## About

Some forms of predictive data mining generate rules that are conditions that imply a given outcome.

Rules are if-then-else expressions; they explain the decisions that lead to the prediction.

They are produced from a decision tree or association (such as association rule)

For example, a rule might specify that a person:

- who has a bachelor's degree (an attribute)
- and lives in a certain neighbourhood (an other attribute)

is likely to have an income greater than the regional average.

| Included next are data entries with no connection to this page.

-- ==== Sys2Proof/Certificates/Slice0/Obligations.lean ====
section
/-! DEFINITION. The statements for the provers. -/

open Sys2Proof Sys2Proof.Machine

/-! ### The step -/

/-- The command at the front of the queue is the step; with an empty queue 1 ms passes (the model's choice, log 2). -/
def Obligations.StepRunsFrontCommand : Prop :=
  (∀ (c : Instr) (rest : List Instr) (s : State), s.pending = c :: rest → step s = exec c { s with pending := rest }) ∧
    ∀ s : State, s.pending = [] → step s = .next { s with now := s.now + 1 }

/-! ### Standstill, as more than one statement needs it -/

/-- STOPREQ once a running section has ended (R137, R141): a record with a request becomes the newest of at most eight history
entries, with the odometer and the time of the end; the record is empty and the section AT_STOP. -/
def sectionEnded (s : State) (now : Nat) : StopReqRec :=
  { s.stop with
    sect := .atStop, record := .empty
    history := (match s.stop.record.first with
      | none => s.stop.history
      | some f => ({ first := f, doors := s.stop.record.doors, wheelchair := s.stop.record.wheelchair,
                     presses := s.stop.record.presses, chime := s.stop.record.chime, endMark := s.wheel.odometer,
                     endTime := now - s.epoch } :: s.stop.history).take 8) }

/-- The sources whose condition holds at the window end that sets STATIONARY (R60, R61, R64, R67, R68); AUTH_LOST ends with LOST
(R63), and LEVER with it, since the demand record then holds no lever (R60). -/
def endAtRest (s : State) : BitVec 8 :=
  let k (b : Bool) (e : EmSource) : BitVec 8 := if b then addFlag 0 e.idx else 0
  k (s.shaper.leverBack || s.auth.isLost) .lever ||| k (!s.lines.emstopA) .emstopA ||| k (!s.lines.emstopB) .emstopB |||
    k s.tlink.brk.answering .brakeLink ||| k s.outbank.linkUp .loopDropped ||| k s.auth.isLost .authLost

/-- What a window end that sets STATIONARY leaves beyond WHEEL, the ports and a claim's check (R14, R15, R39, R59 to R61, R63,
R64, R66 to R68, R83, R88, R92, R103, R137, R141, R166). The set loses every source whose condition holds, and keeps LOOP_DROPPED
instead of emptying while the link is LINK_LOST. -/
def comesToRest (s t : State) : Prop :=
  let lost := s.auth.isLost
  let released := (s.shaper.demand.map DemandBody.handle) = some false
  let rest := s.shaper.sources &&& ~~~(endAtRest s)
  let empties := s.shaper.sources ≠ 0 ∧ rest = 0 ∧ s.outbank.linkUp = true
  let idled : VigilRec := { s.vigil with state := .idle, lastActivity := none, warnStart := none, releaseTime := none, buzzer := false }
  t.auth = (if lost then .vacant else s.auth) ∧
    t.shaper = { s.shaper with
      demand := if lost then none else s.shaper.demand
      stage := if lost then .coasting else s.shaper.stage
      zeroPass := if released ∨ empties ∨ lost = true then false else s.shaper.zeroPass
      oPrev := if empties then -1000 else s.shaper.oPrev
      sources := if s.shaper.sources ≠ 0 ∧ rest = 0 ∧ s.outbank.linkUp = false then addFlag 0 EmSource.loopDropped.idx else rest } ∧
    t.stop = (if s.stop.sect = .running ∧ s.lines.dcl = false then sectionEnded s t.now else s.stop) ∧
    t.vigil =
      (if lost then
        if s.vigil.state = .penalty then { s.vigil with handle := true, buzzer := s.vigil.wantsBuzzer }
        else { idled with handle := true }
      else if s.vigil.state = .watch ∨ s.vigil.state = .warn then idled
      else s.vigil) ∧
    t.junct = (if lost then junctCancelled s else s.junct) ∧
    (∀ c ∈ hornBellChannels,
      if lost then t.sound.req c = .notPlaced ∧ t.sound.slot c = (s.sound.slot c).filter fun i => decide (3 ≤ i.pattern.val)
      else channelKept s.sound t.sound c) ∧
    (∀ c ∈ [Sounder.buzzA, .buzzB],
      if lost = true ∨ s.vigil.state = .watch ∨ s.vigil.state = .warn then channelAsked s.sound t.sound t.now c false
      else channelKept s.sound t.sound c) ∧
    (if empties then channelAsked s.sound t.sound t.now .hazard false else channelKept s.sound t.sound .hazard) ∧
    soundKept s.sound t.sound [.hornA, .hornB, .bellA, .bellB, .buzzA, .buzzB, .hazard]

/-- What a window end that clears STATIONARY leaves beyond WHEEL and the ports (R55, R57, R58, R64, R83, R88, R90): BRAKE_LINK
added when BRK does not answer, with O and O_prev of -1000 and the hazard request at a first source; open doors reported; under
HELD, VIGIL's watch begun from IDLE, with the demand record's lever and, when the handle is released, the grace timer and the
buzzer. -/
def beginsToMove (s t : State) : Prop :=
  let adds := s.tlink.brk.answering = false
  let first := adds ∧ s.shaper.sources = 0
  let watches := s.auth.isHeld = true ∧ s.vigil.state = .idle
  t.auth = s.auth ∧ t.stop = s.stop ∧ t.junct = s.junct ∧
    t.shaper = { s.shaper with
      sources := if adds then addFlag s.shaper.sources EmSource.brakeLink.idx else s.shaper.sources
      o := if first then -1000 else s.shaper.o
      oPrev := if first then -1000 else s.shaper.oPrev
      doorReported := s.shaper.doorReported || !s.lines.dcl } ∧
    (watches →
      { t.vigil with leverRef := s.vigil.leverRef } = { s.vigil with
        state := .watch, lastActivity := some t.now, buzzer := !s.vigil.handle
        releaseTime := if s.vigil.handle then none else some t.now } ∧
      (∀ d, s.shaper.demand = some d → t.vigil.leverRef = d.lever) ∧
      ∀ e, channelAsked s.sound t.sound t.now (buzzOf e) (t.vigil.buzzer && decide (s.auth.cab = some e))) ∧
    (¬watches → t.vigil = s.vigil ∧ ∀ e, channelKept s.sound t.sound (buzzOf e)) ∧
    (if first then channelAsked s.sound t.sound t.now .hazard true else channelKept s.sound t.sound .hazard) ∧
    soundKept s.sound t.sound [.buzzA, .buzzB, .hazard]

**ODM Basket Analysis rules where antecedent and consequent contain the product ID.**

## Articles Related

## Type

### Classification

A classification rule predicts value of a given attribute:

`If outlook = sunny and humidity = high then play = no`

### Association

A Association rule predicts value of arbitrary attribute (or combination)

```
If temperature = cool then humidity = normal
If humidity = normal and windy = false then play = yes
If outlook = sunny and play = no then humidity = high
If windy = false and play = no then outlook = sunny and humidity = high
```

## Set of Rules

rule is easy to interpret, but a complex set of rules probably isn’t.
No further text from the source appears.